Si le Rodolfo de Stefano Secco souffre de faiblesses de timbre et de soutien dans ses aigus, malheureux, il n’en est pas moins émouvant, ombré toutefois par l’aisance parfaite de sa partenaire – une Tamar Iveri à la voix ronde et fruitée, à la présence frémissante. Les scènes « entre hommes » sont bien huilées, les quatre amis se renvoyant parfaitement la balle – mention spéciale au Marcello de Ludovic Tézier, délicieusement boudeur ou râleur, parfaitement en voix.
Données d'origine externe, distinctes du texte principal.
-- ==== Sys2Proof/Laws/Ops.lean ====
section
/-! SUPPORT. The value of a bit list, bit by bit (20_memory.md R79, 10_state.md R38). -/

namespace Sys2Proof.Machine

theorem bitsLE_lt (bits : List Bool) : bitsLE bits < 2 ^ bits.length := by
  induction bits with
  | nil => simp [bitsLE]
  | cons b rest ih =>
    have := Bool.toNat_lt b
    simp only [bitsLE, List.length_cons, Nat.pow_succ]
    omega

/-- Bit j of the value is element j of the list. -/
theorem bitsLE_testBit (bits : List Bool) (j : Nat) : (bitsLE bits).testBit j = (bits[j]?).getD false := by
  induction bits generalizing j with
  | nil => simp [bitsLE]
  | cons b rest ih =>
    cases j with
    | zero => cases b <;> simp [bitsLE, Nat.testBit_zero]
    | succ j =>
      have : (b.toNat + 2 * bitsLE rest) / 2 = bitsLE rest := by
        have := Bool.toNat_lt b
        omega
      simp [bitsLE, Nat.testBit_succ, this, ih]

end Sys2Proof.Machine
end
Face à lui, le luxe d’une Natalie Dessay en Musetta joue à plein : si son bas-médium est au départ dépassé par l’orchestre puccinien, ce n’est que détail dans ce rôle dont l’esprit semble dessiné pour elle. Mutine et désarmante, elle donne sens à la moindre note de sa valse au-delà de la seule coquetterie, libère sa nature théâtrale jusqu’au rire sans jamais desservir l’histoire que Puccini nous raconte aussi – celle d’un autre couple, qui rit et pleure, se trouve et se retrouve sans cesse, au gré des « il faut bien vivre » de leur bohème à eux. Car c’est notamment grâce à Musetta et Marcello que l’œuvre se déploie tout à fait et devient chorale : c’est par eux que l’émotion finale irradie du petit lit de Mimì morte aux appels poignants de Rodolfo, eux qui sont comme nous spectateurs du drame et nous attirent ainsi à leurs côtés. Présent à tous et à chacun, Daniel Oren livre une leçon de chant orchestral, de timbres éclairés dans leur solitude, d’ampleur du geste et de l’élan. La Bohème est bien là – pour tout un mois encore, avec une distribution en alternance offrant aussi, notamment, la Mimì d’Inva Mula et le Rodolfo de Massimo Giordano.

C.C.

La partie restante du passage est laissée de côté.